▶ DATA TO USE:
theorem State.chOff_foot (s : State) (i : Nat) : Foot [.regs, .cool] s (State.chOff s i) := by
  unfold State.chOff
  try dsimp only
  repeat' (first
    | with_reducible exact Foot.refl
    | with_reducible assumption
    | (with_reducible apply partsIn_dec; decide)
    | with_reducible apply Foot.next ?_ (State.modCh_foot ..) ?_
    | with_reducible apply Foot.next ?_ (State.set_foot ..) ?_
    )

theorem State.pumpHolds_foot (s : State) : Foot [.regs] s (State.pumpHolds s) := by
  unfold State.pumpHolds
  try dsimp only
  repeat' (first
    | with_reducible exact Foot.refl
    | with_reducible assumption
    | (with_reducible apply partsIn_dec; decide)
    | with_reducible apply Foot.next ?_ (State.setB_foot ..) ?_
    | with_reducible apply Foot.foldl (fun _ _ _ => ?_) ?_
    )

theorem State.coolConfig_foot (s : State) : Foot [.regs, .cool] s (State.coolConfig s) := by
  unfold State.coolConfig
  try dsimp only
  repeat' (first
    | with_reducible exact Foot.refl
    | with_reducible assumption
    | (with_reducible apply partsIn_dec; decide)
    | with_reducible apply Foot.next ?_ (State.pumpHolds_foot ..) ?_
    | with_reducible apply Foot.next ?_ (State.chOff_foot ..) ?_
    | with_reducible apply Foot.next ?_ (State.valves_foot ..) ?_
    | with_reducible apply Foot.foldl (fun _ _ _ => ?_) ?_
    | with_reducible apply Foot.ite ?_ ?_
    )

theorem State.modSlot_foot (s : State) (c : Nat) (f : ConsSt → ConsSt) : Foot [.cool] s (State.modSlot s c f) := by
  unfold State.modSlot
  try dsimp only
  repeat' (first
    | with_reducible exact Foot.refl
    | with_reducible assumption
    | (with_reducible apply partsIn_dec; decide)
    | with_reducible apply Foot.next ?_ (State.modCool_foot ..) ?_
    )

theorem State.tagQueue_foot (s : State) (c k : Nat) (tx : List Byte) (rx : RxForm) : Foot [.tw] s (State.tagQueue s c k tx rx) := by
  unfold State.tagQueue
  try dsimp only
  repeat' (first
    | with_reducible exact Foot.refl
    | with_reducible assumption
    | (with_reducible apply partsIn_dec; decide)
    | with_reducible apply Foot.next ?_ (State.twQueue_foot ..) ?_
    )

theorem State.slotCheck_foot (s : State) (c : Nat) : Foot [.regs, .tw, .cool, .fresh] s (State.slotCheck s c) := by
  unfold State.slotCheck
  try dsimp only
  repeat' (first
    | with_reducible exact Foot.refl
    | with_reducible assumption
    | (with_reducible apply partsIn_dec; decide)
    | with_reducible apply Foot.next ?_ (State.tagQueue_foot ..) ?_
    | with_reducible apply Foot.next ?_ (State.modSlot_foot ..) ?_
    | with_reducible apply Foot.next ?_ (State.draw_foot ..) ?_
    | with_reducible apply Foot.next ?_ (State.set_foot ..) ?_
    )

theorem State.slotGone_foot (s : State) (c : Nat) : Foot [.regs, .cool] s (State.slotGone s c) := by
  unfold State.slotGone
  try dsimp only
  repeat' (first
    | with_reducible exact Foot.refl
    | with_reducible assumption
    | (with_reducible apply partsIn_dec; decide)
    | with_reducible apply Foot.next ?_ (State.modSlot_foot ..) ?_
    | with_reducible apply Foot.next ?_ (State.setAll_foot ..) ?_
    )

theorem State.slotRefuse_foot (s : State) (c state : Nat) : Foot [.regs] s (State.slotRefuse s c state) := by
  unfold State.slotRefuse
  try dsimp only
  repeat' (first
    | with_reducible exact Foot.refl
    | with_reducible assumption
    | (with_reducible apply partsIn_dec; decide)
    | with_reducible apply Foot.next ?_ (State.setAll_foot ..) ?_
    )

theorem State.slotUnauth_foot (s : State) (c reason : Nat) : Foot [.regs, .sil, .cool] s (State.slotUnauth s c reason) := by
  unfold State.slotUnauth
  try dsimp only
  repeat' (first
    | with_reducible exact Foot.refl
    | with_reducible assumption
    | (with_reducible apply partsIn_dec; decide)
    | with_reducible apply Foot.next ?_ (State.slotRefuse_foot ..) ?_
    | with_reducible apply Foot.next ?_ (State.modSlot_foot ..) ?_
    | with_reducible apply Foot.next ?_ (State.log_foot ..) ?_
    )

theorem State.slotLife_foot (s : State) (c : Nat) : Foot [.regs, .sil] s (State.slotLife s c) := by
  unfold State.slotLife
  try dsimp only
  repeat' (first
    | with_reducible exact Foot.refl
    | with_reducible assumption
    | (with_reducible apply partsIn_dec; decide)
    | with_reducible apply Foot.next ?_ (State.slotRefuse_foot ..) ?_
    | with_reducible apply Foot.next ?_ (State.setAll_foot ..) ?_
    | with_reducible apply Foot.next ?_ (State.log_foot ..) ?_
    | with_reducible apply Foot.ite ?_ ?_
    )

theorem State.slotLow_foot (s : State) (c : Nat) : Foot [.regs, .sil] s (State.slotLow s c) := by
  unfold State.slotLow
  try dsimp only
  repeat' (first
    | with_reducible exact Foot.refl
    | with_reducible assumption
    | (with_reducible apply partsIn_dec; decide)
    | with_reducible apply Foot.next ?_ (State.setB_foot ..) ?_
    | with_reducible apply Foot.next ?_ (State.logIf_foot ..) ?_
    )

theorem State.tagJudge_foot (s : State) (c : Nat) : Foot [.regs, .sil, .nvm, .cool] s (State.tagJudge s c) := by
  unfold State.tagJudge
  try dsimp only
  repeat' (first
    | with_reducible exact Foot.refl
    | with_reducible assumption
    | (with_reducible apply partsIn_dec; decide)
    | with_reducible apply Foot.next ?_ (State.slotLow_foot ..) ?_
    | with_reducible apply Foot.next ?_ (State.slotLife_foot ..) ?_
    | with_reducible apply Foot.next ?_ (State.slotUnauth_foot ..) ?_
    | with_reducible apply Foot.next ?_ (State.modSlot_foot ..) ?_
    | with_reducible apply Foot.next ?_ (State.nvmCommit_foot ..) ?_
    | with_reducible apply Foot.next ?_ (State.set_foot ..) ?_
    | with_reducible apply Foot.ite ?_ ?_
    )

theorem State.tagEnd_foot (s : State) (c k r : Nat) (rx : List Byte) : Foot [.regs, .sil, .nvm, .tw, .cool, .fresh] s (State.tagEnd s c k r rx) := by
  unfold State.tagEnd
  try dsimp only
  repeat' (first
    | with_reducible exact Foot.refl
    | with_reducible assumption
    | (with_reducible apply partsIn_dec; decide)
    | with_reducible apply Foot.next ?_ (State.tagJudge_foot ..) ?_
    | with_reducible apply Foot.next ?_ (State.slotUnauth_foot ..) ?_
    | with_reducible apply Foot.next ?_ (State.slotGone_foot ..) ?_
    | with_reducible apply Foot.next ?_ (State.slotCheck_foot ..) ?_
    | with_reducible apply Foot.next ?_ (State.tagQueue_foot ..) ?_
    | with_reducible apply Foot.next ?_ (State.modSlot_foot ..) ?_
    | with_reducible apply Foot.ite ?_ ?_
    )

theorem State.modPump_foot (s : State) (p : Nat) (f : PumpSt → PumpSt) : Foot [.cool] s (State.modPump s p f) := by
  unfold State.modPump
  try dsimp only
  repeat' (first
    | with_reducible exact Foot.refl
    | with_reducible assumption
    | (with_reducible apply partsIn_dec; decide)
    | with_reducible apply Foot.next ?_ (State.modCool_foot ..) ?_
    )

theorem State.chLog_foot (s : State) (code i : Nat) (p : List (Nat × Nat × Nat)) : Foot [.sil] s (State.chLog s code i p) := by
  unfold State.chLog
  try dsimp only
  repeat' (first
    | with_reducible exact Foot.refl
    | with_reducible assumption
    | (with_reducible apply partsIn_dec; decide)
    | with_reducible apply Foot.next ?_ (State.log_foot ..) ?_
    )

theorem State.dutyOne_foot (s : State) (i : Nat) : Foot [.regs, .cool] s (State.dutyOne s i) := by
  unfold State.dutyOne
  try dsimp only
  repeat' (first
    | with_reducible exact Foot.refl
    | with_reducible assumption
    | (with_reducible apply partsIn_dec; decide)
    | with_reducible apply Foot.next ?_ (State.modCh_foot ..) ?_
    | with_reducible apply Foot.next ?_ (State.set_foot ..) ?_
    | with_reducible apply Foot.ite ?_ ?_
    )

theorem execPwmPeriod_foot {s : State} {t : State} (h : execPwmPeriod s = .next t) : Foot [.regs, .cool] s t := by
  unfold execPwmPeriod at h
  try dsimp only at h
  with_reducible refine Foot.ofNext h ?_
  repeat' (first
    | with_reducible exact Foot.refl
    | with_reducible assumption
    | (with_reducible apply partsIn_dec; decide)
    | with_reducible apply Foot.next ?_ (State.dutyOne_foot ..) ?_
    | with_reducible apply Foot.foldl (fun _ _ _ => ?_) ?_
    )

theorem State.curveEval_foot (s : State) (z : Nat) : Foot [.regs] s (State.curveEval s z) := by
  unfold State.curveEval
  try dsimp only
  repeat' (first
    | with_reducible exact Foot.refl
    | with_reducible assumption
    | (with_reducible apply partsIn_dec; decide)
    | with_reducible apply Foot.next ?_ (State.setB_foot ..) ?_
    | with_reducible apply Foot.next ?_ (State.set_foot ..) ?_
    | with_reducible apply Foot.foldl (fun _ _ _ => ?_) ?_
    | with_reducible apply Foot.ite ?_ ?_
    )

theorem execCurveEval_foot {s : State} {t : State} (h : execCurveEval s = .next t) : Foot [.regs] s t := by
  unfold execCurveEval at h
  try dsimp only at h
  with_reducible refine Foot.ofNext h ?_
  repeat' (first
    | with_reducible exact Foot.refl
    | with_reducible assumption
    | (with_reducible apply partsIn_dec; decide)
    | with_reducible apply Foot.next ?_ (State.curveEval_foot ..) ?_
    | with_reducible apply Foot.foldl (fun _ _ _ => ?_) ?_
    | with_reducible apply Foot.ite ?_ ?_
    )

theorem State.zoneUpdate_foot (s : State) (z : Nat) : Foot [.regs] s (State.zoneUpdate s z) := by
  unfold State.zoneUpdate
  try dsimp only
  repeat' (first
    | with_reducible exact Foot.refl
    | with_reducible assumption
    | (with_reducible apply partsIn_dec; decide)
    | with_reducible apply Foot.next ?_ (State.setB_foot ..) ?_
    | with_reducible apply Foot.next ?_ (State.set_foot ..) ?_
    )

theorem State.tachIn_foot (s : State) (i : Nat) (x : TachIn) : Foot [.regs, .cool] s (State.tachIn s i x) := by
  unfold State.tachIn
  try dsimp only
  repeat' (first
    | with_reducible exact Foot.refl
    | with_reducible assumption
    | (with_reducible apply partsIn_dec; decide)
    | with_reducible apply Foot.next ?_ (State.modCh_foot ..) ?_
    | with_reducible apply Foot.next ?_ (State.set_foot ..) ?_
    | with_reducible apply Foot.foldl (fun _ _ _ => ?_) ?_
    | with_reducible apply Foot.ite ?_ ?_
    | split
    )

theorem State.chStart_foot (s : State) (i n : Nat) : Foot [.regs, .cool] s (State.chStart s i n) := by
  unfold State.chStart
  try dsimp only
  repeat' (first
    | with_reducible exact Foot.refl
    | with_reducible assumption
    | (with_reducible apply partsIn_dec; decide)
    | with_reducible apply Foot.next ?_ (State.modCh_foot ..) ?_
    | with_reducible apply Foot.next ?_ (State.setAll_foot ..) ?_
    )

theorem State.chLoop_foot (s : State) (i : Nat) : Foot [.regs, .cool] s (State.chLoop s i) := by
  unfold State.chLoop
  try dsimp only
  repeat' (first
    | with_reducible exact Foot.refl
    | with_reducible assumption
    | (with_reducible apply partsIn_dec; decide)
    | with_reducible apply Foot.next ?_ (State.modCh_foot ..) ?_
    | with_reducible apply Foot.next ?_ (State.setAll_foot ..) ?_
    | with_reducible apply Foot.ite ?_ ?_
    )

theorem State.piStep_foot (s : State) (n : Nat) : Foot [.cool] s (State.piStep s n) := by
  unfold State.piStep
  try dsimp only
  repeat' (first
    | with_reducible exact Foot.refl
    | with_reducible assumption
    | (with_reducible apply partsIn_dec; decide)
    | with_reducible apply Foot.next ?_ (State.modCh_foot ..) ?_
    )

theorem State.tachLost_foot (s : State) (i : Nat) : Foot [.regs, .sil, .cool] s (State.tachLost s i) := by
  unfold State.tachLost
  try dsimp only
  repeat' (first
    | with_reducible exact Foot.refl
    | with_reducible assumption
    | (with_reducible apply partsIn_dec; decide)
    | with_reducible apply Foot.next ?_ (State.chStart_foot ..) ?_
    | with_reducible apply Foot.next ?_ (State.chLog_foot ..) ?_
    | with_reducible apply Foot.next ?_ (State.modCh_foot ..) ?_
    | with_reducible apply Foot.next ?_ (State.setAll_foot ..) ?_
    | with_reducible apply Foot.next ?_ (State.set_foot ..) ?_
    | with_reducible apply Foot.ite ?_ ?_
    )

▶ WHAT IS NEEDED: For the string "tachIn", return every line of the data where it appears.

▶ RESPONSE TO THIS TASK:
theorem State.tachIn_foot (s : State) (i : Nat) (x : TachIn) : Foot [.regs, .cool] s (State.tachIn s i x) := by
  unfold State.tachIn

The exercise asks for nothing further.